(Entries taken from a collection)

-- ==== Sys2Proof/Machine/Ops.lean ====
section
/-!
DEFINITION. The operations every register write and every command is made of: the register updates, raising an error and
acknowledging it (spec/60_exceptions.md rules R203 and R213), the two halves of a command (spec/43_block_cipher.md rules R175 and
R176), and reset (spec/70_reset_and_hazards.md rule R230).
-/

namespace Sys2Proof.Machine

/-- `KEYVALID <- 0` and, in the same step, `KNR <- 0` (rules R28 and R29). -/
def State.dropKey (s : State) : State := { s with keyvalid := false, knr := 0 }

/-- The fields a CTRL write stores: KSZ, IE_DONE and IE_ERR (rule R23). -/
def State.setCtrl (v : Word) (s : State) : State :=
  { s with ksz := v.extractLsb' 0 2, ieDone := v.getLsbD 4, ieErr := v.getLsbD 5 }

/-- `IDX <- v[5:0]` (rule R34). -/
def State.setIdx (v : Word) (s : State) : State := { s with idx := v.extractLsb' 0 6 }

/-- `KEYk <- v` (rule R36). -/
def State.setKey (k : Fin 8) (v : Word) (s : State) : State := { s with key := s.key.set k v }

/-- `DATAk <- v` (rule R39). -/
def State.setData (k : Fin 4) (v : Word) (s : State) : State := { s with data := s.data.set k v }

/-- `DATA0..3 <- fromState(S)` (rules R41 and R176). -/
def State.setBlock (S : Grid) (s : State) : State := { s with data := fromGrid S }

/-- `RK[j] <- w[j]` for j in 0 .. 4 * (Nr + 1) - 1, the RAM's other words kept, with `KEYVALID <- 1` and `KNR <- Nr` (rules R42 and
R128). -/
def State.loadKeys (w : List Word) (nr : Nat) (s : State) : State :=
  { s with rk := Vector.ofFn fun j => if j.val < 4 * (nr + 1) then w.getD j 0 else s.rk[j], keyvalid := true, knr := BitVec.ofNat 4 nr }

/-- `KEY0..7 <- 0; DATA0..3 <- 0; RK[0..59] <- 0` (rule R191). -/
def State.wipe (s : State) : State :=
  { s with key := Vector.replicate 8 0, data := Vector.replicate 4 0, rk := Vector.replicate 60 0 }

/-- The error record set to a code: `ERRV <- 1; ERRCODE <- e`. -/
def State.recordError (e : ErrorCode) (s : State) : State := { s with errv := true, errcode := e }

/-- `raise Error(e)` (rule R203): the one operation that takes an error. The first error wins: a record already set is kept (rule
R30). Nothing else changes, and the caller does nothing further. -/
def State.raise (e : ErrorCode) (s : State) : State := if s.errv then s else s.recordError e

/-- `DONE <- 0` (rule R32). -/
def State.clearDone (s : State) : State := { s with done := false }

/-- `ERRV <- 0; ERRCODE <- 0` (rule R32). -/
def State.clearError (s : State) : State := { s with errv := false, errcode := .noError }

/-- The host's acknowledgement, its return from an error or a completion (rules R32 and R213): v[1] clears DONE and v[2] clears the
error record. It acts at any value of BUSY and records no error. -/
def State.acknowledge (v : Word) (s : State) : State :=
  let s := if v.getLsbD 1 then s.clearDone else s
  if v.getLsbD 2 then s.clearError else s

/-- Whether the acceptance of a command drops the expansion: for EXPAND and CLEAR only (rule R175). -/
def Pending.dropsKey : Pending → Bool
  | .expand _ _ _ | .clear => true
  | .nop | .encrypt _ _ | .decrypt _ _ | .subBytes _ | .invSubBytes _ | .shiftRows _ | .invShiftRows _ | .mixColumns _
  | .invMixColumns _ | .addRoundKey _ _ => false

/-- `PEND <- p; BUSY <- 1; DONE <- 0`. -/
def State.startCommand (p : Pending) (s : State) : State := { s with pend := some p, busy := true, done := false }

/-- Acceptance, when every check has passed (rule R175): the inputs captured in `p`, BUSY 1 and DONE 0, and, for EXPAND and CLEAR
only, KEYVALID 0 and KNR 0. -/
def State.accept (p : Pending) (s : State) : State :=
  (if p.dropsKey then s.dropKey else s).startCommand p

/-- The host half of a command whose word has decoded (rules R86 and R175): BUSY is checked first, then the command's own
precondition; an error is raised and nothing else happens, or the command is accepted with its inputs `p`. -/
def State.issue (precondition : Option ErrorCode) (p : Pending) (s : State) : State :=
  if s.busy then s.raise .busy
  else match precondition with
    | some e => s.raise e
    | none => s.accept p

/-- The end of a completion, its results written: `BUSY <- 0; DONE <- 1; PEND <- none` (rule R176). -/
def State.complete (s : State) : State := { s with busy := false, done := true, pend := none }

/-- The command of an in-flight record: its OPC and RKI (rule R43). -/
def Pending.instr : Pending → Instr
  | .nop => .nop
  | .expand _ _ _ => .expand
  | .encrypt _ _ => .encrypt
  | .decrypt _ _ => .decrypt
  | .clear => .clear
  | .subBytes _ => .subBytes
  | .invSubBytes _ => .invSubBytes
  | .shiftRows _ => .shiftRows
  | .invShiftRows _ => .invShiftRows
  | .mixColumns _ => .mixColumns
  | .invMixColumns _ => .invMixColumns
  | .addRoundKey _ i => .addRoundKey i

/-- An unspecified word: the next free value (rule R47; log entry 6). -/
def State.freeWord (s : State) : Word := Config.freeWord s.draws

/-- `n` more free values drawn. -/
def State.draw (n : Nat) (s : State) : State := { s with draws := s.draws + n }

/-- The response to an access becomes visible to the host (log entry 7). -/
def State.respond (r : Response) (s : State) : State := { s with resp := some r }

/-- The next event leaves the schedule and `g` takes its step (log entries 1 and 4). -/
def State.turn (g : Agent) (rest : List Event) (s : State) : State := { s with agent := g, script := rest }

/-- Reset, one atomic step (rule R230): every register takes the value of rule R49, a command in flight is abandoned (rule R231), and
the round-key RAM holds sixty unspecified words (log entry 5). The events to come stay, no response is pending, and later draws are
fresh. -/
def State.resetNow (s : State) : State :=
  { State.reset with
    rk := Vector.ofFn fun j => Config.freeWord (s.draws + j)
    script := s.script
    draws := s.draws + 60 }

end Sys2Proof.Machine
end

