-- ==== Sys2Proof/Machine/Transforms.lean ====
section
/-!
DEFINITION. The four round transforms and their inverses, as functions of the state `S` (spec/42_round_transforms.md rules R140 to
R146).
-/

namespace Sys2Proof.Machine

/-- `SubBytes(S)`: every byte becomes its S-box image (rule R140). -/
def subBytes (S : Grid) : Grid := S.mapColumns (Column.map sbox)

/-- `InvSubBytes(S)`: every byte becomes its inverse-S-box image (rule R141). -/
def invSubBytes (S : Grid) : Grid := S.mapColumns (Column.map invSbox)

/-- `ShiftRows(S)`: `S'[r][c] = S[r][(c + r) mod 4]` (rule R142). -/
def shiftRows (S : Grid) : Grid where
  c0 := ⟨S.c0.a0, S.c1.a1, S.c2.a2, S.c3.a3⟩
  c1 := ⟨S.c1.a0, S.c2.a1, S.c3.a2, S.c0.a3⟩
  c2 := ⟨S.c2.a0, S.c3.a1, S.c0.a2, S.c1.a3⟩
  c3 := ⟨S.c3.a0, S.c0.a1, S.c1.a2, S.c2.a3⟩

/-- `InvShiftRows(S)`: `S'[r][c] = S[r][(c - r) mod 4]` (rule R143). -/
def invShiftRows (S : Grid) : Grid where
  c0 := ⟨S.c0.a0, S.c3.a1, S.c2.a2, S.c1.a3⟩
  c1 := ⟨S.c1.a0, S.c0.a1, S.c3.a2, S.c2.a3⟩
  c2 := ⟨S.c2.a0, S.c1.a1, S.c0.a2, S.c3.a3⟩
  c3 := ⟨S.c3.a0, S.c2.a1, S.c1.a2, S.c0.a3⟩

/-- A matrix row times a column: `gmul(m0, s0) ^ gmul(m1, s1) ^ gmul(m2, s2) ^ gmul(m3, s3)` (rule R144). -/
def dot (row c : Column) : Byte :=
  gmul row.a0 c.a0 ^^^ gmul row.a1 c.a1 ^^^ gmul row.a2 c.a2 ^^^ gmul row.a3 c.a3

/-- A matrix times a column (rules R144 and R145). -/
def mulColumn (m : Matrix4) (c : Column) : Column := ⟨dot m[0] c, dot m[1] c, dot m[2] c, dot m[3] c⟩

/-- `MixColumns(S)`: each column times `M` (rule R144). -/
def mixColumns (S : Grid) : Grid := S.mapColumns (mulColumn mixMatrix)

/-- `InvMixColumns(S)`: each column times `Minv` (rule R145). -/
def invMixColumns (S : Grid) : Grid := S.mapColumns (mulColumn invMixMatrix)

/-- `RK[j]`. The RAM ends at word 59; no run asks for a word past it, and one reads as zero (log entry 12). -/
def rkWord (rk : Vector Word 60) (j : Nat) : Word := rk.getD j 0

/-- Round key `i`: the words `RK[4i]` to `RK[4i + 3]` as four columns (rules R42 and R146). -/
def roundKey (rk : Vector Word 60) (i : Nat) : Grid :=
  ⟨bytes (rkWord rk (4 * i)), bytes (rkWord rk (4 * i + 1)), bytes (rkWord rk (4 * i + 2)), bytes (rkWord rk (4 * i + 3))⟩

/-- `AddRoundKey(S, i)`: `S'[r][c] = S[r][c] ^ bytes(RK[4i + c]).r` (rule R146). -/
def addRoundKey (rk : Vector Word 60) (i : Nat) (S : Grid) : Grid :=
  let k := roundKey rk i
  ⟨S.c0.xor k.c0, S.c1.xor k.c1, S.c2.xor k.c2, S.c3.xor k.c3⟩

end Sys2Proof.Machine
end

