-- ==== Sys2Proof/Machine/Fetch.lean ====
section
/-!
DEFINITION. What happens at the next step: the next event of the schedule, and for a CMD write the command it carries
(spec/20_memory.md rules R68, R69 and R73; spec/10_state.md rule R33; spec/43_block_cipher.md rules R175 and R176).
-/

namespace Sys2Proof.Machine

/-- The next move: run a command's meaning from a state, or be done in a state. -/
inductive Move where
  | run (i : Instr) (s : State)
  | done (s : State)
  deriving DecidableEq, Repr

/-- The engine's completion step, on the command PEND holds; with none in flight it is not enabled and nothing happens (rule R176; log
entry 16). -/
def State.engineMove (s : State) : Move :=
  match s.pend with
  | some p => .run p.instr s
  | none => .done s

/-- A CMD write of the word `v` (rules R33 and R86): a word that decodes runs its command, whose first check is BUSY. A word that does
not is rejected, with BUSY while a command is in flight and ILLEGAL otherwise (log entry 20). -/
def State.cmdMove (v : Word) (s : State) : Move :=
  match decode v with
  | .ok i => .run i s
  | .error _ => .done (s.raise (if s.busy then .busy else .illegal))

/-- One host access (rules R62 to R65): the bus error response with no state change, a read, a write, or a command. -/
def State.accessMove (s : State) : Access → Move
  | .read bits off =>
    match target bits off with
    | none => .done (s.respond (.busError (some 0)))
    | some r => .done (s.readReg r)
  | .write bits off v =>
    match target bits off with
    | none => .done (s.respond (.busError none))
    | some .cmd => (s.respond (.okay none)).cmdMove v
    | some r => .done ((s.respond (.okay none)).writeReg v r)

/-- The next move of the machine. When the schedule is empty the host is silent: the engine completes the command in flight, so that
completion is taken after any finite number of host accesses (rule R240; log entry 2), and an idle machine holds its state (rule
R221). -/
def nextMove (s : State) : Move :=
  match s.script with
  | [] =>
    match s.pend with
    | some _ => (s.turn .engine []).engineMove
    | none => .done s
  | .access a :: rest => (s.turn .host rest).accessMove a
  | .engineWork :: rest => .done (s.turn .engine rest)
  | .engineComplete :: rest => (s.turn .engine rest).engineMove
  | .reset :: rest => .done (s.turn .host rest).resetNow

/-- The event that carries a command word to CMD: a 32-bit write at offset 0x0C (rule R33). -/
def cmdWrite (v : Word) : Event := .access (.write 32 0x0C v)

end Sys2Proof.Machine
end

### Description of the task
Starting at the first line of the records, print each line exactly, stopping after the line that contains "acknowledging it (spec/60_exceptions.md".

### Output below
-- ==== Sys2Proof/Machine/Ops.lean ====
section
/-!
DEFINITION. The operations every register write and every command is made of: the register updates, raising an error and
acknowledging it (spec/60_exceptions.md rules R203 and R213), the two halves of a command (spec/43_block_cipher.md rules R175 and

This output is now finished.